# Zebra H60 - Red Filter



## Andrey (Feb 14, 2009)

Here is what I came up with to make my H60 one step closer to an ideal headlamp.






Normal mode. Position of the holder rings provides just enough room for filter to slide towards the end cap completely clearing reflector.




As a side effect, filter plate tightens holder rings around the light body preventing unwanted rotation.

A synthetic thread of suitable diameter glued to plexiglass filter. It closes a small gap between filter and reflector.





Modes providing useful red light with this filter: low-hi, med-low, and med-hi.
Material: 1/16" 2423 red plexiglass from Delvie's Plastics Inc.

Night vision discussion: Night Vision - The Red Myth

I hope Zebralight will offer red filter as an accessory for current headlamps or integrate one in some of the future models.

Cheers!
Andrey

It is a nice crowd here, by the way.


----------



## Patriot (Feb 14, 2009)

That was creative and doesn't interfere with the switch.


----------



## noelex (Feb 14, 2009)

Nice conversion.
I have a H50 and a setting preserving night vision (which I presume is the aim) would be useful.
The light has to be very dull, however, to achieve this I cannot image a single red filter would be enough to attenuate the light sufficiently on my H50 let alone an H60.
The link you provided "the red myth" is commonly quoted, but IMHO has been written by someone with little knowledge of the physiology of the visual system.


----------



## Andrey (Feb 14, 2009)

Since there is very little amount of red emitted by white LEDs, light passing through the filter is very dim.
To my eyes red with filter appears five times less bright as white without filter on the same lamp setting.
In 0.5 lm mode with red filter I can barely see a hand in front. While 3 lm state provides just right lighting to preserve night vision. This almost matches H50's 2.6 lm.

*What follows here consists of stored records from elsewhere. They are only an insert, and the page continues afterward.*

-- ==== Sys2Proof/Machine/Numbers.lean ====
section
/-!
DEFINITION. Number formats and arithmetic rules (03_numbers.md): formats, decoding, rounding, overflow and saturation,
conversions, exact operations and exact sums.
-/

namespace Sys2Proof.Machine

/-! ## Element types and formats -/

/-- The floating formats of Table 3.1. -/
inductive FloatFmt where
  | f64 | f32 | bf16 | f16 | e5m2 | e4m3 | e3m2 | e2m3 | e2m1
  deriving DecidableEq, Repr

/-- What an element type code names (02_encoding.md Table 2.7). -/
inductive Elem where
  | int (signed : Bool) (width : Nat)
  | float (f : FloatFmt)
  | lns6
  | e8m0
  deriving DecidableEq, Repr

/-- The element type of a code; a reserved code names none (02_encoding.md Table 2.7). -/
def elemOf (code : Nat) : Option Elem :=
  match code with
  | 0 => some (.int true 8) | 1 => some (.int true 16) | 2 => some (.int true 32) | 3 => some (.int true 64)
  | 4 => some (.int false 8) | 5 => some (.int false 16) | 6 => some (.int false 32) | 7 => some (.int false 64)
  | 8 => some (.float .f64) | 9 => some (.float .f32) | 10 => some (.float .bf16) | 11 => some (.float .f16)
  | 12 => some (.float .e5m2) | 13 => some (.float .e4m3) | 14 => some (.float .e3m2) | 15 => some (.float .e2m3)
  | 16 => some (.float .e2m1) | 17 => some .lns6 | 18 => some .e8m0
  | _ => none

/-- The exponent width (Table 3.1). -/
def FloatFmt.expBits : FloatFmt → Nat
  | .f64 => 11 | .f32 => 8 | .bf16 => 8 | .f16 => 5 | .e5m2 => 5 | .e4m3 => 4 | .e3m2 => 3 | .e2m3 => 2 | .e2m1 => 2

/-- The mantissa width (Table 3.1). -/
def FloatFmt.manBits : FloatFmt → Nat
  | .f64 => 52 | .f32 => 23 | .bf16 => 7 | .f16 => 10 | .e5m2 => 2 | .e4m3 => 3 | .e3m2 => 2 | .e2m3 => 3 | .e2m1 => 1

/-- The exponent bias (Table 3.1). -/
def FloatFmt.bias : FloatFmt → Nat
  | .f64 => 1023 | .f32 => 127 | .bf16 => 127 | .f16 => 15 | .e5m2 => 15 | .e4m3 => 7 | .e3m2 => 3 | .e2m3 => 1 | .e2m1 => 1

/-- The encoding of the largest finite magnitude (Table 3.1). -/
def FloatFmt.largest : FloatFmt → Nat
  | .f64 => 0x7FEFFFFFFFFFFFFF | .f32 => 0x7F7FFFFF | .bf16 => 0x7F7F | .f16 => 0x7BFF | .e5m2 => 0x7B | .e4m3 => 0x7E
  | .e3m2 => 0x1F | .e2m3 => 0x1F | .e2m1 => 0x7

/-- The canonical NaN of a format that has one (R70); e3m2, e2m3 and e2m1 give +0 (Table 3.8). -/
def FloatFmt.nan : FloatFmt → Nat
  | .f64 => 0x7FF8000000000000 | .f32 => 0x7FC00000 | .bf16 => 0x7FC0 | .f16 => 0x7E00 | .e5m2 => 0x7E | .e4m3 => 0x7F
  | .e3m2 => 0 | .e2m3 => 0 | .e2m1 => 0

/-- Whether the format has infinities (Table 3.1). -/
def FloatFmt.hasInf : FloatFmt → Bool
  | .f64 => true | .f32 => true | .bf16 => true | .f16 => true | .e5m2 => true
  | .e4m3 => false | .e3m2 => false | .e2m3 => false | .e2m1 => false

/-- Whether the format has no infinity and no NaN, and so always saturates (Table 3.8). -/
def FloatFmt.saturates : FloatFmt → Bool
  | .e3m2 => true | .e2m3 => true | .e2m1 => true
  | .f64 => false | .f32 => false | .bf16 => false | .f16 => false | .e5m2 => false | .e4m3 => false

/-- The class of a format in fcr's ftz and daz fields: 0 f32 and f64, 1 f16 and bf16, 2 narrow (Table 3.5). -/
def FloatFmt.cls : FloatFmt → Nat
  | .f64 => 0 | .f32 => 0 | .bf16 => 1 | .f16 => 1 | .e5m2 => 2 | .e4m3 => 2 | .e3m2 => 2 | .e2m3 => 2 | .e2m1 => 2

/-- The sign bit of an encoding of negative sign. -/
def FloatFmt.sign (f : FloatFmt) (neg : Bool) : Nat := if neg then 2 ^ (f.expBits + f.manBits) else 0

/-- The encoding of an infinity, in a format that has one. -/
def FloatFmt.inf (f : FloatFmt) (neg : Bool) : Nat := f.sign neg + (2 ^ f.expBits - 1) * 2 ^ f.manBits

/-- The exponent of the smallest normal number. -/
def FloatFmt.emin (f : FloatFmt) : Int := 1 - (f.bias : Int)

/-- fcr's ftz bit of a format's class. -/
def fcrFtz (fcr : Word) (f : FloatFmt) : Bool := fcr.getLsbD (5 + f.cls)

/-- fcr's daz bit of a format's class. -/
def fcrDaz (fcr : Word) (f : FloatFmt) : Bool := fcr.getLsbD (8 + f.cls)

/-- The container width of an element in bits (R68, Table 5.1). -/
def Elem.width : Elem → Nat
  | .int _ w => w
  | .float .f64 => 64 | .float .f32 => 32 | .float .bf16 => 16 | .float .f16 => 16
  | .float .e5m2 => 8 | .float .e4m3 => 8 | .float .e3m2 => 8 | .float .e2m3 => 8 | .float .e2m1 => 4
  | .lns6 => 8
  | .e8m0 => 8

/-- The pad value of an element type (R66, R67, R69, Table 3.1). -/
def Elem.pad : Elem → Nat
  | .e8m0 => 0x7F
  | .int _ _ => 0
  | .float _ => 0
  | .lns6 => 0

/-! ## Values -/

/-- The value of an encoding: a NaN, an infinity, or (−1)^neg × man × 2^exp (R65). -/
inductive Num where
  | nan (signalling : Bool)
  | inf (neg : Bool)
  | fin (neg : Bool) (man : Nat) (exp : Int)
  deriving DecidableEq, Repr

/-- The value a format gives an encoding; with `daz` a subnormal reads as zero of its sign (R65, R79). -/
def FloatFmt.read (f : FloatFmt) (daz : Bool) (bits : Nat) : Num :=
  let m := bits % 2 ^ f.manBits
  let e := (bits >>> f.manBits) % 2 ^ f.expBits
  let neg := bits.testBit (f.expBits + f.manBits)
  if f.hasInf ∧ e = 2 ^ f.expBits - 1 then
    if m = 0 then .inf neg else .nan (!m.testBit (f.manBits - 1))
  else if f = .e4m3 ∧ e = 15 ∧ m = 7 then .nan false
  else if e = 0 then .fin neg (if daz then 0 else m) (f.emin - f.manBits)
  else .fin neg (2 ^ f.manBits + m) ((e : Int) - f.bias - f.manBits)

/-- An encoding with its subnormals read as zero when `daz` is set. -/
def FloatFmt.dazBits (f : FloatFmt) (daz : Bool) (bits : Nat) : Nat :=
  if daz ∧ (bits >>> f.manBits) % 2 ^ f.expBits = 0 then
    f.sign (bits.testBit (f.expBits + f.manBits))
  else bits % 2 ^ (f.expBits + f.manBits + 1)

/-- T[f] of the linearisation table (R67, Table 3.4). -/
def lnsTable (f : Nat) : Nat :=
  match f with
  | 0 => 8388608
  | 1 => 9975792
  | 2 => 11863283
  | _ => 14107901

/-- The magnitude T[f] × 2^(e − 23) of 2^(s/4) with s = 4e + f (R67, R90). -/
def lnsMagnitude (s : Int) : Nat × Int := (lnsTable (s % 4).toNat, s / 4 - 23)

/-- The value of an lns6 code (R67). -/
def lnsRead (code : Nat) : Num :=
  let l := code % 32
  if l = 0 then .fin false 0 0
  else .fin (code.testBit 5) (lnsMagnitude ((l : Int) - 16)).1 (lnsMagnitude ((l : Int) - 16)).2

/-- The value of an e8m0 code (R66). -/
def e8Read (code : Nat) : Num :=
  if code % 256 = 255 then .nan false else .fin false 1 ((code % 256 : Nat) - 127)

/-- The exact value of a signed integer. -/
def intNum (x : Int) : Num := .fin (x < 0) x.natAbs 0

/-- The integer that the low `w` bits encode. -/
def intRead (signed : Bool) (w : Nat) (bits : Nat) : Int :=
  let b := bits % 2 ^ w
  if signed ∧ 2 ^ (w - 1) ≤ b then (b : Int) - 2 ^ w else b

I would like to better understand human vision at night.
Could you point to an appropriate source?

Thanks,
Andrey


----------



## Shorty66 (Feb 14, 2009)

very nice conversion. The added asph lens could be done the same way.
At the moment i just fixed my apsh-lenses with some cord... perhaps ill do something similar for them.


----------



## noelex (Feb 14, 2009)

Andrey said:


> Since there is very little amount of red emitted by white LEDs, light passing through the filter is very dim.
> To my eyes red with filter appears five times less bright as white without filter on the same lamp setting.
> In 0.5 lm mode with red filter I can barely see a hand in front. While 3 lm state provides just right lighting to preserve night vision. This almost matches H50's 2.6 lm.
> 
> ...


The effect of filters in front of an LED is difficult to predict. As you point out LED's produce little red and this may enable you to get the light dim enough to preserve dark adaption and warrant the use of the red colour in the first place. The fact you could get the light dim enough to barely see your hand in front of you face sounds promising but 5X less bright than an unfiltered light would be much too too bright.
A simple test would be to fully dark adapt (say 30 mins in absolute dark) use the Zebralight and filter with one eye only (keep the other eye covered). Then compare your vision between the 2 eyes in very dim (say starlight only) conditions.

A good paper on dark adapation is
*SOME BASIC PRINCIPLES OF DARK ADAPTATION*
ROBB McDONALD, M.D. 
_Arch Ophthal._ 1940;23(4):841-851


Unfortunatly it is not available free.
The best, but rather limited free publication seems to be

http://webvision.med.utah.edu/light_dark.html


----------